-- ==== Sys2Proof/Tests/Slice0.lean ====
section
/-! SUPPORT. Small checks on fixed values: the worked vectors of `95_test_vectors.md` (each named by its id), a hand-written word for every
instruction, the ill-formed terms, and, for each statement with hypotheses, a state and operands that meet them. -/

set_option exponentiation.threshold 600

namespace Sys2Proof.Tests

set_option Elab.async false

open Sys2Proof.Machine

/-! ## Helpers -/

/-- The next state of a step, where there is one. -/
def after (s : State) : Option State :=
  match step s with
  | .next t => some t
  | .fault _ | .refused _ => none

/-- The next state of a whole instruction. -/
def ran (i : Instr) (s : State) : Option State :=
  match exec i s with
  | .next t => some t
  | .fault _ | .refused _ => none

/-- The levels of VR3. -/
abbrev lv3 : Levels := #v[0, 2, 5, 0, 0, 100, 0, 0]

/-- The Steps of VR3. -/
abbrev seq3 : Sequence :=
  #v[⟨0xFF, 0⟩, ⟨0xFE, 0⟩, ⟨0xF6, 0⟩, ⟨0xE6, 0⟩, ⟨0xA6, 0⟩, ⟨0x26, 2⟩, ⟨0x24, 3⟩, ⟨0x20, 95⟩, ⟨0x00, 155⟩]

/-- The Steps of VR1. -/
abbrev seq1 : Sequence :=
  #v[⟨0xFF, 0⟩, ⟨0xFE, 0⟩, ⟨0xFC, 0⟩, ⟨0xF8, 0⟩, ⟨0xF0, 0⟩, ⟨0xE0, 0⟩, ⟨0xC0, 0⟩, ⟨0x80, 0⟩, ⟨0x00, 255⟩]

/-- The Steps of VR2. -/
abbrev seq2 : Sequence :=
  #v[⟨0xFF, 255⟩, ⟨0xFE, 0⟩, ⟨0xFC, 0⟩, ⟨0xF8, 0⟩, ⟨0xF0, 0⟩, ⟨0xE0, 0⟩, ⟨0xC0, 0⟩, ⟨0x80, 0⟩, ⟨0x00, 0⟩]

/-- A turn of the host engine. -/
abbrev hostTurn (g : Grain) (offer : Option HcWord) (ready : Bool) : Turn := ⟨.host, g, ⟨offer, ready, false, false⟩⟩

/-- A turn of the streamer. -/
abbrev strmTurn (g : Grain) (ready done : Bool) : Turn := ⟨.strm, g, ⟨none, false, ready, done⟩⟩

/-- A turn of the boundary. -/
abbrev boundaryTurn (ready : Bool) : Turn := ⟨.boundary, .micro, ⟨none, false, ready, false⟩⟩

/-- The host engine in a phase, the rest as at reset. -/
abbrev hostAt (p : HPhase) (k : HKind) (l : Lock) (t : Turn) : State :=
  { State.reset with hph := p, hkind := k, lock := l, sched := [t], inputs := t.inputs }

/-- The streamer in a phase, with VR3 as its snapshot, the rest as at reset. -/
abbrev strmAt (p : SPhase) (k : StepIndex) (l : Lock) (t : Turn) : State :=
  { State.reset with sph := p, idx := k, snap := seq3, lock := l, sched := [t], inputs := t.inputs }

/-- The host engine has written VR3's levels and not yet the sequence, while the streamer waits for the delay of VR1's last Step
(P3, checkpoint 3). -/
abbrev midUpdate : State :=
  { State.reset with
    levels := lv3, hlv := lv3, hkind := .upd, hph := .reflect, lock := .host, snap := seq1, sph := .wait, idx := 8,
    lastWord := some 0, tbPend := some 2550, tbTrace := [.send 0, .delay 2550] }

/-- The streamer holds the lock and has made its copy, while a read waits for the lock (P3, checkpoint 6). -/
abbrev midSnapshot : State :=
  { State.reset with snap := seq1, sph := .rel, lock := .strm, hph := .acq, hkind := .rd }

/-- A command of kind `k` is done and its response not yet taken, while the streamer is at VR1's last Step. -/
abbrev responding (k : HKind) : State :=
  { State.reset with
    levels := lv3, hlv := lv3, steps := seq3, hbuf := seq3, hkind := k, hph := .rsp, snap := seq1, sph := .step, idx := 8,
    lastWord := some 0xFF }

/-! ## Well-formed terms -/

theorem test_wf_read_with_zero_arg_is_no_illegal_word : (Instr.illegalRdArg 0).wellFormed = false := by decide
theorem test_wf_emit_of_duration_zero_is_no_emit : (Instr.emit 0x26 0).wellFormed = false := by decide
theorem test_wf_illegal_read : (Instr.illegalRdArg 1).wellFormed = true := by decide
theorem test_wf_emit : (Instr.emit 0x26 1).wellFormed = true := by decide
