/-- A draw succeeds when the first supplied pair, if there is one, lies in the range (R12). -/
theorem exists_drawNoise (h : ∀ p, s.noise.head? = some p → p.inRange = true) :
    ∃ p, p.inRange = true ∧ (s.noise = [] ∨ s.noise.head? = some p) ∧
      drawNoise s = some (p, { s with noise := s.noise.tail, drawn := s.drawn + 1 }) := by
  cases hdraw : drawNoise s with
  | none =>
    obtain ⟨p, rest, hn, hp⟩ := drawNoise_none.1 hdraw
    have hin := h p (by rw [hn, List.head?_cons])
    rw [hp] at hin
    cases hin
  | some drawn =>
    obtain ⟨p, s1⟩ := drawn
    obtain ⟨hp, rfl, hfirst⟩ := drawNoise_some hdraw
    exact ⟨p, hp, hfirst.symm.imp And.left id, rfl⟩

/-- A draw looks at the supplied noise and the count of draws only (R133; log 4). -/
theorem drawNoise_congr (hnoise : t.noise = s.noise) (hdrawn : t.drawn = s.drawn)
    (h : drawNoise t = some (p, u)) :
    drawNoise s = some (p, { s with noise := s.noise.tail, drawn := s.drawn + 1 }) := by
  obtain ⟨hp, -, hfirst⟩ := drawNoise_some h
  rw [hnoise, hdrawn] at hfirst
  rcases hfirst with hhead | ⟨hnil, rfl⟩
  · obtain ⟨rest, hn⟩ := List.head?_eq_some_iff.1 hhead
    rw [drawNoise_supplied hn hp, hn, List.tail_cons]
  · rw [drawNoise_free hnil, hnil, List.tail_nil, ← hnil]

/-- `xe` looks at the history and IDX only. -/
theorem ditherInput_congr (hh : t.h = s.h) (hidx : t.idx = s.idx) : ditherInput imm t = ditherInput imm s := by
  rw [ditherInput, hidx, funext (hist_of_h_eq s t hh), ditherInput]

/-- What Q16D writes depends on the history, IDX, and the noise only (R93, R106). -/
theorem exec_q16d_congr (hh : t.h = s.h) (hidx : t.idx = s.idx) (hnoise : t.noise = s.noise)
    (hdrawn : t.drawn = s.drawn) (h : exec (.q16d imm) t = .next u) :
    ∃ w, exec (.q16d imm) s = .next w ∧ w.h = u.h ∧ w.idx = u.idx ∧ w.out = u.out ∧
      w.noise = u.noise ∧ w.drawn = u.drawn := by
  obtain ⟨p, t1, hdraw, rfl⟩ := exec_next h
  obtain ⟨-, rfl, -⟩ := drawNoise_some hdraw
  refine ⟨_, exec_q16d_of_draw (drawNoise_congr hnoise hdrawn hdraw), ?_⟩
  simp [ditherInput_congr hh hidx, hh, hidx, hnoise, hdrawn]

end DitherExecution

section FeedbackFilter

variable {s : State} {errors : List F64}

/-- `xe` as the five weighted errors at their distances from IDX (R96, R98). -/
theorem ditherInput_eq_tapSum (imm : BitVec 16) (s : State) : ditherInput imm s =
    tapSum (preRounding imm) (s.hist s.idx) (s.hist (s.idx - 1)) (s.hist (s.idx - 2)) (s.hist (s.idx - 3))
      (s.hist (s.idx - 4)) := by
  rw [← congrArg s.hist (BitVec.sub_zero s.idx)]
  rfl

/-- After Q16D the new error stands at distance 0 from IDX and every older one has moved on by one (R100). -/
theorem ditherWrite_hist_at_distance (xe r : F64) (s : State) (k : BitVec 3) :
    (ditherWrite xe r s).hist ((ditherWrite xe r s).idx - k) =
      if k = 0 then f64Sub xe r else s.hist (s.idx - (k - 1)) := by
  have hself : s.idx + 1 = s.idx + 1 - k ↔ k = 0 := by bv_omega
  have hmove : s.idx + 1 - k = s.idx - (k - 1) := by bv_omega
  rw [ditherWrite_idx, ditherWrite_hist, if_congr hself rfl rfl, hmove]

/-- The errors so far, newest first, stand at the eight distances from IDX; those before the first are +0.0
(R104). -/
def State.HoldsErrors (s : State) (errors : List F64) : Prop :=
  ∀ k : BitVec 3, s.hist (s.idx - k) = errors.getD k.toNat 0

theorem State.HoldsErrors.ditherInput_eq (h : s.HoldsErrors errors) (imm : BitVec 16) : ditherInput imm s =
    tapSum (preRounding imm) (errors.getD 0 0) (errors.getD 1 0) (errors.getD 2 0) (errors.getD 3 0)
      (errors.getD 4 0) := by
  have h0 := (congrArg s.hist (BitVec.sub_zero s.idx)).symm.trans (h 0)
  rw [ditherInput_eq_tapSum, h0, h 1, h 2, h 3, h 4]
  rfl

/-- Q16D puts its error in front of the errors held. -/
theorem State.HoldsErrors.cons (h : s.HoldsErrors errors) (xe r : F64) :
    (ditherWrite xe r s).HoldsErrors (f64Sub xe r :: errors) := by
  intro k
  rw [ditherWrite_hist_at_distance]
  split
  next hk => rw [hk]; rfl
  next hk =>
    have hsucc : k.toNat = (k - 1).toNat + 1 := by bv_omega
    rw [h, hsucc, List.getD_cons_succ]

theorem ditherRun_cons {t u : State} {imm : BitVec 16} {rest : List (BitVec 16)} {bytes : List Byte}
    (h : exec (.q16d imm) s = .next t) (hrest : ditherRun rest t = some (u, bytes)) :
    ditherRun (imm :: rest) s = some (u, t.out :: bytes) := by
  simp only [ditherRun, h, hrest]

/-- From a state that holds the errors so far, the Q16D commands follow the recurrence and consume the pairs
(R104). -/
theorem ditherRun_eq_filterRun (samples : List (BitVec 16 × NoisePair)) {later : List NoisePair}
    (hs : s.HoldsErrors errors) (hrange : ∀ x ∈ samples, x.2.inRange = true)
    (hnoise : s.noise = samples.map Prod.snd ++ later) :
    ∃ t : State, ditherRun (samples.map Prod.fst) s = some (t, (filterRun errors samples).2) ∧
      t.HoldsErrors (filterRun errors samples).1 ∧ t.noise = later := by
  induction samples generalizing s errors with
  | nil => exact ⟨s, rfl, hs, hnoise⟩
  | cons x rest ih =>
    obtain ⟨imm, p⟩ := x
    obtain ⟨hp, hrest⟩ := List.forall_mem_cons.1 hrange
    have hexec := exec_q16d_of_draw (imm := imm) (drawNoise_supplied hnoise hp)
    rw [hs.ditherInput_eq] at hexec
    have hdrawn : State.HoldsErrors { s with noise := rest.map Prod.snd ++ later, drawn := s.drawn + 1 } errors := hs
    obtain ⟨t, hrun, ht, hlater⟩ := ih (hdrawn.cons _ _) hrest rfl
    exact ⟨t, ditherRun_cons hexec hrun, ht, hlater⟩

end FeedbackFilter

/-- Settles O38: a history of +0.0 holds the empty list of errors. -/
theorem q16DIsTheFiveTapFilter : Obligations.Q16DIsTheFiveTapFilter := by
  intro samples s later hrange hnoise hzero
  exact ditherRun_eq_filterRun samples (fun k => hzero (s.idx - k)) hrange hnoise

/-- Settles O37: by the distance from the new IDX. -/
theorem historyIsAShiftRegister : Obligations.HistoryIsAShiftRegister := by
  intro imm s t p s1 hdraw h
  rw [exec_q16d_of_draw hdraw] at h
  cases h
  obtain ⟨-, rfl, -⟩ := drawNoise_some hdraw
  refine ⟨?_, fun k hk => ?_⟩
  · simp
  · rw [ditherWrite_hist_at_distance, if_neg hk]
    rfl

/-- Settles O40: none of the three commands writes the history, IDX or the noise, all that Q16D looks at. -/
theorem otherSampleCommandsDoNotDisturbTheFilter : Obligations.OtherSampleCommandsDoNotDisturbTheFilter := by
  intro i imm s t u hi h hu
  have hother : (∀ imm, i ≠ .q16d imm) ∧ i ≠ .drst := by
    obtain ⟨b, rfl⟩ | ⟨a, rfl⟩ | ⟨e, rfl⟩ := hi <;> simp
  obtain ⟨hh, hidx⟩ := (exec_next h).dither_of_other hother.1 hother.2
  obtain ⟨hnoise, hdrawn⟩ := (exec_next h).noise_of_ne_q16d hother.1
  exact exec_q16d_congr hh hidx hnoise hdrawn hu

/-- Settles O36: the quotient and the sum are integers of 256ths; the least sample is evaluated. -/
theorem sampleValueIsExact : Obligations.SampleValueIsExact := by
  intro imm
  obtain ⟨hfin, hval⟩ := sampleValue_exact imm
  have hhigh : (imm.toInt : ℚ) + 1 ≤ 32768 := by exact_mod_cast BitVec.toInt_lt (x := imm)
  refine ⟨rfl, hfin, (sampleQuotient_exact imm).2, hval, (sampleValue_mem imm).1, ?_, sampleValue_least⟩
  rw [hval]
  linarith

/-- Settles O33: `v + 0.5` is exact, so that its floor is a whole part of integers. -/
theorem q16FollowsTheIntegerLaw : Obligations.Q16FollowsTheIntegerLaw := by
  refine ⟨commandRule_of_commandOf fun _ => rfl, fun imm s => ⟨rfl, ?_, ?_⟩⟩
  · exact (sampleValue_add_half_exact imm).2.trans (by push_cast; rfl)
  · rw [← clampbyte_roundHalfUp_sampleValue]
    rfl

- [Your task] Every line in the data above that contains "hfirst" needs to be copied.

- [Answer for the task]
    obtain ⟨hp, rfl, hfirst⟩ := drawNoise_some hdraw
    exact ⟨p, hp, hfirst.symm.imp And.left id, rfl⟩
  obtain ⟨hp, -, hfirst⟩ := drawNoise_some h
  rw [hnoise, hdrawn] at hfirst
  rcases hfirst with hhead | ⟨hnil, rfl⟩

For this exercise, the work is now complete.